Una vez que Horacio y Lucía tomaron asiento en el restaurante, Lucía rompió el hielo:
—Papá, ¿tú también te diste cuenta?
Horacio asintió lentamente. Claro que se había dado cuenta: Alejandro se desvivía en atenciones con la madre de Jimena.
Incluso se adelantó para abrirle la puerta del auto antes de subir.
Una actitud digna de quien intenta impresionar a su futura suegra.
—Entonces, ¿cuándo vamos a devolverles el anillo de compromiso?
Lucía sabía que la ruptura solo sería oficial y definitiva si su padre daba la cara. Si ella lo hacía sola, la familia Zavala lo tomaría como un simple berrinche infantil sin validez.
Incluso cuando se lo había dejado claro al propio don Guillermo Zavala, el anciano patriarca no le había dado una respuesta concreta.
Horacio comenzó a servirle comida a su hija en silencio.
Hace un tiempo, le había preguntado a su esposa qué pensaba de la insistencia de Lucía en cancelar el compromiso.
Para su sorpresa, después de dudar un poco, ella le había dicho que lo mejor era romperlo.
Le explicó que si la otra mujer en cuestión hubiera sido cualquier otra, tal vez valía la pena luchar. Pero siendo Jimena... la muchacha era indudablemente brillante, y la batalla estaba perdida.
Además, Jimena y Lucía habían sido buenas amigas.
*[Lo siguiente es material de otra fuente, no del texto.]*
-- ==== Sys2Proof/Machine/Decimate.lean ====
section
/-!
DEFINITION. From PDM bits to samples and features (12): the CIC and FIR filters of the two decimation paths, in exact arithmetic
up to the rounding of R446 (DESIGN CHOICE, entry 107), and the spotter's front end.
-/

namespace Sys2Proof.Machine

/-! ## The filters (R444, R445) -/

/-- An FIR stage: its taps in units of 2⁻³², and the factor by which it decimates. -/
structure Fir where
  taps : List Int
  dec : Nat
deriving DecidableEq, Repr

/-- A decimation path: the order and factor of its CIC filter, its FIR stages, and the width of its samples. -/
structure DecimPath where
  order : Nat
  ratio : Nat
  firs : List Fir
  width : Nat
deriving DecidableEq, Repr

/-- A list made `n` long with zeros. -/
def padded (n : Nat) (l : List Word) : List Word := (l ++ List.replicate n 0).take n

/-- One input passes the integrators, each adding what the one before it holds. -/
def integrate : List Word → Word → List Word
  | [], _ => []
  | a :: r, x => (a + x) :: integrate r (a + x)

/-- One value passes the combs, each taking away its previous input. -/
def combs : List Word → Word → List Word × Word
  | [], x => ([], x)
  | p :: r, x =>
    let (q, y) := combs r (x - p)
    (x :: q, y)

/-- A PDM bit passes the CIC filter: a 1 is +1 and a 0 is -1 (R446); every `ratio` bits a value leaves. -/
def cicStep (p : DecimPath) (d : Decim) (b : Bool) : Decim × Option Int :=
  let i := integrate (padded p.order d.integ) (if b then 1 else -1)
  if d.phase + 1 < p.ratio then ({ d with integ := i, phase := d.phase + 1 }, none)
  else
    let (c, y) := combs (padded p.order d.comb) (i.getLastD 0)
    ({ d with integ := i, comb := c, phase := 0 }, some y.toInt)

/-- A value passes the FIR stages: the new delay lines and counts, and the output when every stage gives one. -/
def firChain : List Fir → List (List Int) → List Nat → Int → List (List Int) × List Nat × Option Int
  | [], _, _, x => ([], [], some x)
  | f :: r, ls, ts, x =>
    let line := (x :: ls.headD []).take f.taps.length
    if ts.headD 0 + 1 < f.dec then (line :: ls.tail, (ts.headD 0 + 1) :: ts.tail, none)
    else
      let (l, t, y) := firChain r ls.tail ts.tail (((f.taps.zip line).map (fun q => q.1 * q.2)).sum)
      (line :: l, 0 :: t, y)

/-- A PDM bit passes a whole path. -/
def decimStep (p : DecimPath) (d : Decim) (b : Bool) : Decim × Option Int :=
  match cicStep p d b with
  | (d1, none) => (d1, none)
  | (d1, some v) =>
    let (l, t, y) := firChain p.firs d1.lines d1.turns v
    ({ d1 with lines := l, turns := t }, y)

/-- A run of PDM bits passes a path: what leaves it, oldest first. -/
def decimate (p : DecimPath) : Decim → List Bool → Decim × List Int
  | d, [] => (d, [])
  | d, b :: r =>
    let (d1, y) := decimStep p d b
    let (d2, ys) := decimate p d1 r
    (d2, y.toList ++ ys)

/-- What a path gives for positive full scale, all ones (R446). -/
def DecimPath.full (p : DecimPath) : Nat := p.ratio ^ p.order * 2 ^ (32 * p.firs.length)

/-- The low-power path at a setting of AUD_PDM.DIV (R444). -/
def lpPath (div : Nat) : DecimPath :=
  { order := 4, ratio := 768 / div, firs := [⟨(List.range 31).map Config.lpTap, 2⟩], width := 16 }

/-- The high-quality path (R445). Its half-band stages have at most 255 taps (DESIGN CHOICE, entry 107: their number is not
stated, and the group delay of R447 bounds it). -/
def hqPath (div : Nat) : DecimPath :=
  { order := 5, ratio := 64 / div,
    firs := (List.range 3).map (fun k => ⟨(List.range 255).map (Config.hqHalfTap k), 2⟩) ++
      [⟨(List.range 63).map Config.hqTap, 1⟩],
    width := 24 }

/-- A sample (R446): the path's output times the gain in u4.12, rounded to nearest even and saturated to the path's width. -/
def gained (p : DecimPath) (gain : Nat) (v : Int) : Int :=
  sat (-(2 ^ (p.width - 1))) (2 ^ (p.width - 1) - 1) (rne (v * gain * 2 ^ (p.width - 1)) (p.full * 4096))

/-- A channel's bit of a clock period (R441): channel 2i on the rising edge and channel 2i + 1 on the falling edge. -/
def pdmBit (x : Pdm) (ch : Nat) : Bool := bit (if ch % 2 = 0 then x.rise else x.fall) (ch / 2)

/-! ## The spotter's front end (R455) -/

/-- The Hann window at sample `n` of 400. -/
def hannAt (n : Nat) : Int :=
  (qOne - qCos (Int.fdiv (2 * qPi * n) (if Config.hannPeriodic then 400 else 399))) / 2

/-- cos (2π k / 512) for k below 512. -/
def cosTable : List Int := (List.range 512).map (fun k => qCos (Int.fdiv (2 * qPi * k) 512))

/-- The power spectrum of the 512-point DFT of a frame of 400 weighted samples, bins 0 to 256. -/
def powerSpectrum (xs : List Int) : List Int :=
  let w := xs.mapIdx (fun n x => x * hannAt n)
  let tab := cosTable
  (List.range 257).map (fun k =>
    let re := (w.mapIdx (fun n x => qMul x (tab.getD (k * n % 512) 0))).sum
    let im := (w.mapIdx (fun n x => qMul x (tab.getD ((k * n + 384) % 512) 0))).sum
    qMul re re + qMul im im)

/-- A corner of the mel filters, in units of 2⁻¹⁶ Hz: forty filters have 42 corners. -/
def melAt (j : Nat) : Int :=
  if j = 0 then 60 * 65536 else if j = 41 then 7600 * 65536 else sat (60 * 65536) (7600 * 65536) (Config.melCorner j)

/-- The weight of filter `b` at bin `k`, which lies at 31.25 k Hz: a triangle of height 1 over corners b, b + 1 and b + 2. -/
def melWeight (b k : Nat) : Int :=
  let f : Int := k * 2048000
  let lo := melAt b
  let mid := melAt (b + 1)
  let hi := melAt (b + 2)
  if lo < f ∧ f ≤ mid then Int.fdiv ((f - lo) * qOne) (mid - lo)
  else if mid < f ∧ f < hi then Int.fdiv ((hi - f) * qOne) (hi - mid)
  else 0

/-- The feature of band `b` before its saturation, from the power spectrum. -/
def featureExact (spectrum : List Int) (b : Nat) : Int :=
  let e := (spectrum.mapIdx (fun k x => qMul (melWeight b k) x)).sum
  rne (Int.fdiv (4 * qLog (e + qOne) (2 ^ qBits) * qOne) qLn2) (2 ^ qBits) - 96

/-- The feature that the device gives: any code within one of the exact one. -/
def feature (last : List Int) (spectrum : List Int) (b : Nat) : Int :=
  let x := sat (-128) 127 (featureExact spectrum b)
  sat (-128) 127 (sat (x - 1) (x + 1) (toSigned 8 (Config.wakeFeature last b).toNat))

end Sys2Proof.Machine
end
Aunque Lucía no lo dijera en voz alta, en el fondo era leal; si su amiga ya había puesto los ojos en ese hombre, ella jamás volvería a interesarse en él.
Al recordar esa charla, Horacio sintió una punzada de molestia. A sus ojos, su hija era igual o más excepcional que Jimena. Sobre todo ahora, con todas las audaces decisiones que Lucía había tomado en la empresa, demostrando una y otra vez una visión que lo dejaba asombrado.
Era una verdadera lástima.
Admiraba a Alejandro, pero el destino dictaba que nunca sería su yerno. Y si Lucía no lo quería en su vida, él no iba a forzarla.
—En cuanto pase la boda de tu hermano, iré a la mansión principal de los Zavala. Ahora, concéntrate en comer.
Escuchar esas palabras fue un bálsamo para Lucía, quien finalmente pudo respirar con tranquilidad.
Dócilmente, tomó sus cubiertos y comenzó a comer.
Al salir del restaurante junto a su padre, Lucía recibió una excelente noticia.
Hacía tiempo que había solicitado el registro de varias patentes, y finalmente le habían aprobado la de los componentes inteligentes.
En su vida pasada, ese había sido el producto estrella que consolidó la fortuna tecnológica de la familia Zavala.
Pero en esta vida, ella se les había adelantado.
Conocía mejor que nadie las tácticas despiadadas de Alejandro. Sabiendo que la familia Zavala tenía contactos al más alto nivel tanto en los negocios como en la política, Lucía se había visto obligada a jugar sucio.
En esta segunda oportunidad, se había dedicado a reclutar a los mejores talentos, asegurar patentes clave y buscar desesperadamente nuevas estrategias para alterar el rumbo de su familia.
Al escuchar que la patente era oficialmente suya, Lucía sintió que un enorme peso desaparecía de sus hombros; su ánimo mejoró drásticamente.